An official in the Ministry of Finance told THISDAY last night that the Federal Government might have decided to base its earnings from oil on the exchange rate of N125: $1.

It had used the exchange rate of N117: $1 for the 2008 budget but the exchange rate remained below N118: $1 since last January.

With the falling price of crude oil in the international market, which had initially reached its peak of $147 per barrel in July, before dropping to $40.81 per barrel, it implies that the Federal Government may have run into troubled waters over financing its N2.87 trillion budget that is laced with a deficit of N1.09 trillion or 3.9 per cent of GDP.

The deficit is to be financed by outstanding signature bonuses, proceeds of ongoing privatisation, the recall of $200 million from the Nigerian Trust Fund of the African Development Bank, any unspent balances from the 2008 Budget, domestic borrowing and a naira-denominated international bond issue of $500 million.

But given the fact the Nigeria's earnings from oil are in dollars, at the 2 million bpd at $45 per barrel and at the exchange rate N125: $1, the N12 depreciation against the US dollar is expected to fetch Nigeria additional N1.45 billion daily - translating into a total of N530.7 billion for 2009.

This is going to boost revenue accruing to the Federation Account and reduce the deficits most likely to be incurred by the three tiers of government.

Experts have said the adjustment of the crude oil price benchmark for the 2009 budget would translate into a cut of more than 30 per cent in budgeted oil revenue.
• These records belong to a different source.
-- ==== Sys2Proof/Syntax.lean ====
section
/-! DEFINITION. Sys2Proof/Syntax.lean: the thirty operations of spec/opcode_table.json
(spec/30_encoding.md R58) as one inductive, and the small types their table rows and their refusals use. -/

namespace Sys2Proof

/-- The three values an axis register may receive: 0, 128, 255 (R4, R95). -/
inductive AxisLevel where
  /-- `AXIS_NEG` -/
  | neg
  /-- `AXIS_MID` -/
  | mid
  /-- `AXIS_POS` -/
  | pos
  deriving DecidableEq, Repr

/-- The operations, one constructor per row of the table of R58, in the table's order. -/
inductive Instr where
  /-- `ADV n`: n ticks pass (R117) -/
  | adv (n : BitVec 24)
  /-- `RESET` (R118) -/
  | reset
  /-- `PIN.L l` (R73) -/
  | pinL (l : Line)
  /-- `PIN.H l` (R74) -/
  | pinH (l : Line)
  /-- `G.FALL l` (R68) -/
  | gFall (l : Line)
  /-- `G.RISE l` (R69) -/
  | gRise (l : Line)
  /-- `G.CONF.F l` (R71) -/
  | gConfF (l : Line)
  /-- `G.CONF.R l` (R72) -/
  | gConfR (l : Line)
  /-- `TICK.G` (R65) -/
  | tickG
  /-- `PORT c, v` (R86) -/
  | port (c : Chip) (v : Half)
  /-- `IRQ c` (R84) -/
  | irq (c : Chip)
  /-- `X.IRQ c` (R83) -/
  | xIrq (c : Chip)
  /-- `X.CONF c, s` (R85) -/
  | xConf (c : Chip) (snap : Half)
  /-- `X.INIT c` (R82) -/
  | xInit (c : Chip)
  /-- `BUSF n` (R92) -/
  | busf (n : Half)
  /-- `TICK.X` (R80) -/
  | tickX
  /-- `SETAX.X p, v` (R97) -/
  | setaxX (p : Player) (v : AxisLevel)
  /-- `SETAX.Y p, v` (R98) -/
  | setaxY (p : Player) (v : AxisLevel)
  /-- `SETBT.0 p, k` (R99) -/
  | setbt0 (p : Player) (k : Flag)
  /-- `SETBT.1 p, k` (R100) -/
  | setbt1 (p : Player) (k : Flag)
  /-- `MAPW p, w` (R101) -/
  | mapw (p : Player) (w : Half)
  /-- `LED.0` (R104) -/
  | led0
  /-- `LED.1` (R105) -/
  | led1
  /-- `MAPL.R l` (R103) -/
  | maplR (l : Line)
  /-- `MAPL.P l` (R102) -/
  | maplP (l : Line)
  /-- `RDB p, i` (R110) -/
  | rdb (p : Player) (i : ByteIndex)
  /-- `RDR p` (R111) -/
  | rdr (p : Player)
  /-- `RDY.0` (R112) -/
  | rdy0
  /-- `RDY.1` (R113) -/
  | rdy1
  /-- `RTICK` (R115) -/
  | rtick
  deriving DecidableEq, Repr

/-- Class S (a stimulus) or class I (performed by the block inside a tick) (R58). -/
inductive OpClass where
  | stimulus
  | internal
  deriving DecidableEq, Repr

/-- Which variant has the operation: G, X or B (both) (R58, R60). -/
inductive Backend where
  | gpioOnly
  | i2cOnly
  | both
  deriving DecidableEq, Repr

/-- How an operation's operands lie in the fields `a` and `d` of its word (R58); used by the script
reader (R63). -/
inductive Shape where
  /-- no operand -/
  | plain
  /-- one operand in `a` -/
  | inA
  /-- one operand in `d` -/
  | inD
  /-- two operands, the first in `a`, the second in `d` -/
  | inAD
  /-- one 24-bit operand, its high 8 bits in `a` -/
  | count
  /-- one operand in `a`, and `d` is 0xFFFF -/
  | init
  deriving DecidableEq, Repr

/-- One row of spec/opcode_table.json. -/
structure Row where
  mnemonic : String
  op : Byte
  pattern : EventWord
  mask : EventWord
  cls : OpClass
  backend : Backend
  shape : Shape
  deriving DecidableEq, Repr

/-- Where an event word comes from: a stimulus file, which may hold class S words only, or a trace, which
may hold class I words as well (R58, R63). -/
inductive Feed where
  | stimulus
  | trace
  deriving DecidableEq, Repr

/-- Why a 32-bit word is no event word, by name (R59, R61). -/
inductive BadWord where
  /-- the `op` is not in the table (R61) -/
  | reservedOp
  /-- a field shown as 0 in R58 is not 0 -/
  | nonzeroField
  /-- a line above 28 -/
  | lineRange
  /-- a chip above 1 -/
  | chipRange
  /-- a player above 1 -/
  | playerRange
  /-- a byte index above 3 -/
  | indexRange
  /-- a flag above 11, which no variant has -/
  | flagRange
  /-- an axis value outside 0, 128, 255 -/
  | axisValue
  /-- `ADV 0` -/
  | zeroTicks
  /-- `X.INIT` whose `d` is not 0xFFFF -/
  | initData
  deriving DecidableEq, Repr

end Sys2Proof
end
This new benchmark ($45) was 28 per cent below the initially proposed $62.90 and some 24.6 per cent below the $59 benchmark for 2008 budget.
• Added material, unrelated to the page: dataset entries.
/-! ### Reset and time -/

/-- RESET (R118, R141, R142): every piece of block state at the value of R29, the reader agent's `OUTBUF` and
`TXCOUNT` zeroed, the environment unchanged, the records `80 80 00 00`. -/
def Obligations.ResetGivesTheResetTable : Prop :=
  encode .reset = 0x01000000 ∧
  ∀ s : State, ∃ t, exec .reset s = .next t ∧
    (∀ p, readAx p t = 128 ∧ readAy p t = 128 ∧ ∀ k, readBt p k t = false) ∧
    t.block.pendg = [] ∧ t.block.pendx = [] ∧ t.block.now = 0 ∧ t.block.armed = false ∧
    (∀ l, pinqLevel l t = true) ∧ t.block.led = false ∧ t.block.buserr = false ∧ t.block.ovf = false ∧
    (∀ a : Fin 8, t.agent.outbuf[a] = 0) ∧ t.agent.txcount = 0 ∧ t.env = s.env ∧
    ∀ p, memRead (recordAddr p 0) t = some 0x80 ∧ memRead (recordAddr p 1) t = some 0x80 ∧
      memRead (recordAddr p 2) t = some 0 ∧ memRead (recordAddr p 3) t = some 0

/-- The machine right after reset is the block in the state RESET gives (R29), with the environment at rest
(R26, R64: all lines high, both ports 0xFFFF, no event, no failing transaction, the channel not ready). -/
def Obligations.ResetStateIsRestAndTable : Prop :=
  exec .reset State.reset = .next State.reset ∧
  (∀ l, pinLevel l State.reset = true) ∧ (∀ c, portWord c State.reset = 0xFFFF) ∧
  (∀ c, xirqBit c State.reset = false) ∧ State.reset.env.busf = 0 ∧
  State.reset.env.chReady = false

/-- ADV n (R117): n ticks, each by TICK.G or TICK.X as the build's variant says; `NOW` grows by n; the environment's
inputs keep their values, but for the events, which are served, and `busf`, which counts down. -/
def Obligations.AdvanceIsRepeatedTicks : Prop :=
  ∀ (n : BitVec 24) (s : State), n ≠ 0 →
    encode (.adv n) = n.setWidth 32 ∧
    (∃ u, exec (if s.build.variant = .gpio then .tickG else .tickX) s = .next u ∧
      (n = 1 → exec (.adv n) s = .next u) ∧
      (n ≠ 1 → exec (.adv n) s = exec (.adv (n - 1)) u)) ∧
    ∃ t, exec (.adv n) s = .next t ∧ t.block.now = s.block.now + n.toNat ∧
      t.env.pin = s.env.pin ∧ t.env.port = s.env.port ∧ t.env.chReady = s.env.chReady ∧
      (s.build.variant = .gpio → t.env = s.env) ∧
      (s.build.variant = .i2c → (∀ c, xirqBit c t = false) ∧ t.env.busf ≤ s.env.busf)

/-! ### The register file's write operations and the indicator -/

/-- SETAX.X and SETAX.Y (R97, R98): one axis register of one player takes the value; nothing else changes, and
writing the value already held changes nothing. A value outside {0, 128, 255} or a player above 1 has no
word. -/
def Obligations.SetAxisWritesOneRegister : Prop :=
  (∀ (p : Player) (v : AxisLevel) (s : State),
    (encode (.setaxX p v)).toNat = 0x30000000 + p.val * 0x10000 + v.toByte.toNat ∧
    ∃ t, exec (.setaxX p v) s = .next t ∧
      BlockBecomes s t { s.block with ax := t.block.ax } ∧
      readAx p t = v.toByte ∧ (∀ q, q ≠ p → readAx q t = readAx q s) ∧
      (readAx p s = v.toByte → t.block = s.block) ∧
      ∀ a, a ≠ recordAddr p 0 → memRead a t = memRead a s) ∧
  (∀ (p : Player) (v : AxisLevel) (s : State),
    (encode (.setaxY p v)).toNat = 0x31000000 + p.val * 0x10000 + v.toByte.toNat ∧
    ∃ t, exec (.setaxY p v) s = .next t ∧
      BlockBecomes s t { s.block with ay := t.block.ay } ∧
      readAy p t = v.toByte ∧ (∀ q, q ≠ p → readAy q t = readAy q s) ∧
      (readAy p s = v.toByte → t.block = s.block) ∧
      ∀ a, a ≠ recordAddr p 1 → memRead a t = memRead a s) ∧
  ∀ (op a : Byte) (d : Half), (op = 0x30 ∨ op = 0x31) →
    (2 ≤ a.toNat ∨ (d ≠ 0 ∧ d ≠ 128 ∧ d ≠ 255)) → ∃ why, decode (assemble op a d) = .error why

/-- SETBT.0 and SETBT.1 (R99, R100): one flag of one player; the other flags, in the same record byte or not,
keep their values, and so does every other byte of the record address space. -/
def Obligations.SetButtonWritesOneFlag : Prop :=
  ∀ (p : Player) (k : Flag) (s : State),
    (encode (.setbt0 p k)).toNat = 0x32000000 + p.val * 0x10000 + k.val ∧
    (encode (.setbt1 p k)).toNat = 0x33000000 + p.val * 0x10000 + k.val ∧
    ∀ v : Bool, ∃ t, exec (if v then .setbt1 p k else .setbt0 p k) s = .next t ∧
      BlockBecomes s t { s.block with bt := t.block.bt } ∧
      readBt p k t = v ∧ (∀ q j, (q, j) ≠ (p, k) → readBt q j t = readBt q j s) ∧
      ∀ a, a ≠ recordAddr p (if k.val < 8 then 2 else 3) → memRead a t = memRead a s

/-- LED.0 and LED.1 (R104, R105): the indicator register, and nothing else. -/
def Obligations.LedWritesTheIndicator : Prop :=
  encode .led0 = 0x35000000 ∧ encode .led1 = 0x36000000 ∧
  ∀ (v : Bool) (s : State), ∃ t, exec (if v then .led1 else .led0) s = .next t ∧
    BlockBecomes s t { s.block with led := v } ∧ SameRecords s t

/-- MAPW p, w (R101, R107): the whole register file of player p from the word, down over up and right over left;
the other player, and everything outside the register file, as before. -/
def Obligations.MapWordDecodesTheWholeWord : Prop :=
  ∀ (p : Player) (w : Half) (s : State),
    (encode (.mapw p w)).toNat = 0x34000000 + p.val * 0x10000 + w.toNat ∧
    ∃ t, exec (.mapw p w) s = .next t ∧
      BlockBecomes s t { s.block with ax := t.block.ax, ay := t.block.ay, bt := t.block.bt } ∧
      readAx p t = (if w.getLsbD 3 then 255 else if w.getLsbD 2 then 0 else 128) ∧
      readAy p t = (if w.getLsbD 1 then 255 else if w.getLsbD 0 then 0 else 128) ∧
      (∀ k : Flag, readBt p k t = w.getLsbD (4 + k.val)) ∧
      (∀ q, q ≠ p → SamePlayer q s t) ∧
      ∀ a, (∀ i, a ≠ recordAddr p i) → memRead a t = memRead a s

/-- MAPL.P and MAPL.R (R102, R103): each performs the one register write that `LINE_MAP[l]` names, and none for a
reserved line; a release writes 128 whatever the opposite direction holds. -/
def Obligations.MapLineWritesWhatTheLineNames : Prop :=
  ∀ (l : Line) (s : State),
    (encode (.maplP l)).toNat = 0x38000000 + l.val * 0x10000 ∧
    (encode (.maplR l)).toNat = 0x37000000 + l.val * 0x10000 ∧
    (∃ t, exec (.maplP l) s = .next t ∧
      match lineMapAt l s with
      | .dir p .up => exec (.setaxY p .neg) s = .next t
      | .dir p .down => exec (.setaxY p .pos) s = .next t
      | .dir p .left => exec (.setaxX p .neg) s = .next t
      | .dir p .right => exec (.setaxX p .pos) s = .next t
      | .btn p k => exec (.setbt1 p k) s = .next t
      | .reserved => t = s) ∧
    (∃ t, exec (.maplR l) s = .next t ∧
      match lineMapAt l s with
      | .dir p .up => exec (.setaxY p .mid) s = .next t
      | .dir p .down => exec (.setaxY p .mid) s = .next t
      | .dir p .left => exec (.setaxX p .mid) s = .next t
      | .dir p .right => exec (.setaxX p .mid) s = .next t
      | .btn p k => exec (.setbt0 p k) s = .next t
      | .reserved => t = s)

/-- Idempotence (R109): a write operation of the mapper's file performed twice in a row equals performing it
once. -/
def Obligations.WritesAreIdempotent : Prop :=
  ∀ (i : Instr) (s t : State),
    ((∃ p v, i = .setaxX p v) ∨ (∃ p v, i = .setaxY p v) ∨ (∃ p k, i = .setbt0 p k) ∨
      (∃ p k, i = .setbt1 p k) ∨ (∃ p w, i = .mapw p w) ∨ (∃ l, i = .maplP l) ∨ (∃ l, i = .maplR l) ∨
      i = .led0 ∨ i = .led1) →
    exec i s = .next t → exec i t = .next t

/-! ### Tables -/

/-- `LINE_MAP` of the reference build, by the formula of R53. -/
def Obligations.ReferenceLineMapIsTheFormula : Prop :=
  ∀ (v : Variant) (l : Line),
    (26 ≤ l.val → (Build.reference v).lineMap[l] = .reserved) ∧
    (∀ p : Player, l.val / 13 = p.val → l.val < 26 →
      (l.val % 13 = 0 → (Build.reference v).lineMap[l] = .dir p .up) ∧
      (l.val % 13 = 1 → (Build.reference v).lineMap[l] = .dir p .down) ∧
      (l.val % 13 = 2 → (Build.reference v).lineMap[l] = .dir p .left) ∧
      (l.val % 13 = 3 → (Build.reference v).lineMap[l] = .dir p .right) ∧
      ∀ k : Flag, l.val % 13 = k.val + 4 → (Build.reference v).lineMap[l] = .btn p k)

/-- A line map is accepted exactly when every direction and every flag below `NFLAGS` of each player is on exactly
one line and every other line is reserved, and the table of R53 is well formed (R54). That a GPIO build with
another map is refused at every step, under the name illFormedBuild, is the model's choice (log entry 18). -/
def Obligations.LineMapCheckIsUniqueness : Prop :=
  (∀ (m : Vector LineUse 29) (n : Nat), lineMapWf m n = true ↔
    (∀ p d, ∃! l : Line, m[l] = .dir p d) ∧
    (∀ (p : Player) (k : Flag), k.val < n → ∃! l : Line, m[l] = .btn p k) ∧
    ∀ (p : Player) (k : Flag) (l : Line), m[l] = .btn p k → k.val < n) ∧
  (∀ s : State, s.build.variant = .gpio → lineMapWf s.build.lineMap 9 = false →
    step s = .refused .illFormedBuild) ∧
  lineMapWf (Build.reference .gpio).lineMap 9 = true

/-- `WORD_MAP` (R50) and the operand assembly from the inverted word (R51) name the same bit for each control. -/
def Obligations.WordMapIsTheAssembly : Prop :=
  ∀ (p : Player) (w : Half) (b : Fin 16),
    match wordUse p b with
    | .dir q .up => q = p ∧ wordUp w = w.getLsbD b
    | .dir q .down => q = p ∧ wordDown w = w.getLsbD b
    | .dir q .left => q = p ∧ wordLeft w = w.getLsbD b
    | .dir q .right => q = p ∧ wordRight w = w.getLsbD b
    | .btn q k => q = p ∧ wordFlag w k = w.getLsbD b
    | .reserved => False

/-! ### The GPIO engine -/

/-- PIN.L and PIN.H (R73, R74): one line's level, no block state; repeating it does nothing; the block samples the
level in the next executed tick. -/
def Obligations.PinDrivesOneLine : Prop :=
  ∀ (l : Line) (s : State),
    (encode (.pinL l)).toNat = 0x10000000 + l.val * 0x10000 ∧
    (encode (.pinH l)).toNat = 0x11000000 + l.val * 0x10000 ∧
    ∀ v : Bool, ∃ t, exec (if v then .pinH l else .pinL l) s = .next t ∧
      EnvBecomes s t { s.env with pin := t.env.pin } ∧
      pinLevel l t = v ∧ (∀ m, m ≠ l → pinLevel m t = pinLevel m s) ∧
      (pinLevel l s = v → t = s) ∧ SameRecords s t ∧
      ∃ u, exec .tickG t = .next u ∧ pinqLevel l u = v

/-- G.FALL and G.RISE (R68, R69): one entry `{l, dir, NOW + DEBOUNCE_TICKS}` at the end of `PENDG`, existing entries
left in place; on a full finite store nothing is appended and `OVF` is set. -/
def Obligations.EdgeSchedulesOneConfirmation : Prop :=
  ∀ (l : Line) (s : State),
    (encode (.gFall l)).toNat = 0x12000000 + l.val * 0x10000 ∧
    (encode (.gRise l)).toNat = 0x13000000 + l.val * 0x10000 ∧
    ∀ rise : Bool, ∃ t, exec (if rise then .gRise l else .gFall l) s = .next t ∧
      SameRecords s t ∧
      ((∀ c, s.build.pendingCap = some c → s.block.pendg.length < c) →
        BlockBecomes s t { s.block with
          pendg := s.block.pendg ++ [⟨l, rise, s.block.now + s.build.debounceTicks⟩] } ∧
        lineState l t = .awaiting) ∧
      (∀ c, s.build.pendingCap = some c → c ≤ s.block.pendg.length →
        BlockBecomes s t { s.block with ovf := true })

/-- G.CONF.F and G.CONF.R (R71, R72, by the decision of R70): a level that matches the edge performs the mapper and
the indicator; one that does not changes nothing. -/
def Obligations.ConfirmationDecidesByTheLevel : Prop :=
  ∀ (l : Line) (s : State),
    (encode (.gConfF l)).toNat = 0x14000000 + l.val * 0x10000 ∧
    (encode (.gConfR l)).toNat = 0x15000000 + l.val * 0x10000 ∧
    (∃ t, exec (.gConfF l) s = .next t ∧
      (pinLevel l s = true → t = s) ∧
      (pinLevel l s = false → ∃ u, exec (.maplP l) s = .next u ∧ exec .led1 u = .next t)) ∧
    (∃ t, exec (.gConfR l) s = .next t ∧
      (pinLevel l s = false → t = s) ∧
      (pinLevel l s = true → ∃ u, exec (.maplR l) s = .next u ∧ exec .led0 u = .next t))

/-- The first tick of the GPIO variant (R65, R67 (c), R146): the detector is armed with the lines' levels, and no
edge is seen whatever they are. -/
def Obligations.FirstTickArmsTheDetector : Prop :=
  ∀ s : State, s.block.armed = false →
    ∃ t, exec .tickG s = .next t ∧
      t.block = { s.block with pinq := s.env.pin, armed := true, now := s.block.now + 1 } ∧
      t.env = s.env

/-- Every tick of the GPIO variant completes, in any build and any state (R65): it ends armed, with the levels of
this tick remembered and `NOW` one higher, and leaves the environment alone. -/
def Obligations.TickGAlwaysCompletes : Prop :=
  encode .tickG = 0x16000000 ∧
  ∀ s : State, ∃ t, exec .tickG s = .next t ∧ t.block.armed = true ∧ t.block.pinq = s.env.pin ∧
    t.block.now = s.block.now + 1 ∧ t.env = s.env ∧ t.block.pendx = s.block.pendx ∧
    t.block.buserr = s.block.buserr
Nigeria had entered 2008 with a very strong position: Current account surplus of $21.2 billion in 2008, external reserves of $63 billion, stable currency and an average growth of 6.2 per cent in five years.
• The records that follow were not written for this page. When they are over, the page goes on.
/-- One event, of chip 1, in a quiet armed block. -/
def event : State := small (writePort 1 0x7FEC (writeXirq 1 true (armedAt 1 i2c0)))

theorem witness_QuietPortIsDecodedOnTime :
    event.build.variant = .i2c ∧ event.block.armed = true ∧ event.build.confirmLatencyMax = 0 ∧
    0 < event.build.debounceTicks ∧ event.build.debounceTicks + 1 < 2 ^ 24 ∧ event.build.pendingCap ≠ some 0 ∧
    event.block.pendx = [] ∧ event.build.freeBus = false ∧ event.env.busf = 0 ∧ xirqBit 1 event = true ∧
    ∀ d : Chip, d ≠ 1 → xirqBit d event = false := by decide

theorem witness_ChipsAreIndependent : (1 : Chip) ≠ 0 ∧ (∃ t, exec (.xConf 0 0xFFFF) i2c0 = .next t) ∧
    ∃ s', exec (.port 1 0) i2c0 = .next s' := ⟨by decide, ⟨_, rfl⟩, ⟨_, rfl⟩⟩

theorem witness_RecordAddressesAreEight : (8 : Nat) ≤ 8 := by decide

/-- The last flag of byte 3 and the first padding bit, in each variant. -/
theorem witness_RecordHoldsTheRegisters :
    0 + 9 ≤ gpio0.build.variant.nflags ∧ gpio0.build.variant.nflags < 1 + 9 ∧
    3 + 9 ≤ i2c0.build.variant.nflags ∧ i2c0.build.variant.nflags < 4 + 9 := by decide

theorem witness_ReportSendsTheRecords : gpio0.build.tornReports = false ∧ gpio0.env.chReady = false ∧
    (writeReady true gpio0).env.chReady = true := by decide

/-- A window of two ADV words with RDY between them, one ADV of the whole window with the channel ready, and one
with the channel not ready. -/
theorem witness_AtMostOneReportPerWindow :
    ((small gpio0).build.tornReports = false ∧
      (∀ i ∈ [Instr.adv 4, .rdy1, .adv 6, .rdy0], i ≠ .reset ∧ i ≠ .rtick) ∧
      ([Instr.adv 4, .rdy1, .adv 6, .rdy0].foldl (fun u i => after i u) (small gpio0)).block.now ≤
        (small gpio0).block.now + (small gpio0).build.reportTicks) ∧
    ((∃ t, exec (.adv 10) fullG = .next t) ∧ fullG.env.chReady = true ∧ 0 < fullG.block.now ∧
      0 < (10 : BitVec 24).toNat ∧ (10 : BitVec 24).toNat = fullG.build.reportTicks ∧
      fullG.build.tornReports = false) ∧
    (small gpio0).env.chReady = false ∧ ∃ t, exec (.adv 10) (small gpio0) = .next t :=
  ⟨by decide +kernel, ⟨⟨_, rfl⟩, by decide⟩, by decide, ⟨_, rfl⟩⟩

/-- A report in progress in a build with the general schedule, and none with the channel not ready. -/
theorem witness_ReportReadsTrueBytes :
    (∃ t, exec .tickX (rebuild ({ · with tornReports := true })
      { i2c0 with agent := { Agent.reset with copyNext := some 7 } }) = .next t) ∧
    (rebuild ({ · with tornReports := true }) i2c0).env.chReady = false ∧
    (rebuild ({ · with tornReports := true }) i2c0).agent.copyNext = none := ⟨⟨_, rfl⟩, rfl, rfl⟩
The nation's external reserves are made up of the following components - Excess Crude Proceeds Account ($20.145 billion), Central Bank of Nigeria (CBN) Account ($34.110 billion) and Federal Government Account (N3.417 billion), stood at $57.673 billion end of last November.

The Excess Crude Account, which is a component of the country's foreign reserves, was created by the last administration to save oil windfall - although many politicians have declared the account illegal, demanding that the money should be shared by the three tiers of government.

With the country's monthly import bill averaging about $2 billion (foreign exchange outflow), Nigeria can finance 24 months imports with her $57.673 billion external reserves.

This still puts Nigeria in good stead given the fact that the accepted norm is that a country's external reserves must be able to finance at least six months of her imports.

But the continuous fall in crude oil price at the international markets casts a shadow over the budget for 2009 owing to the country's over-dependence on the oil revenue, which accounts for about 95 per cent of Nigeria's exports revenue.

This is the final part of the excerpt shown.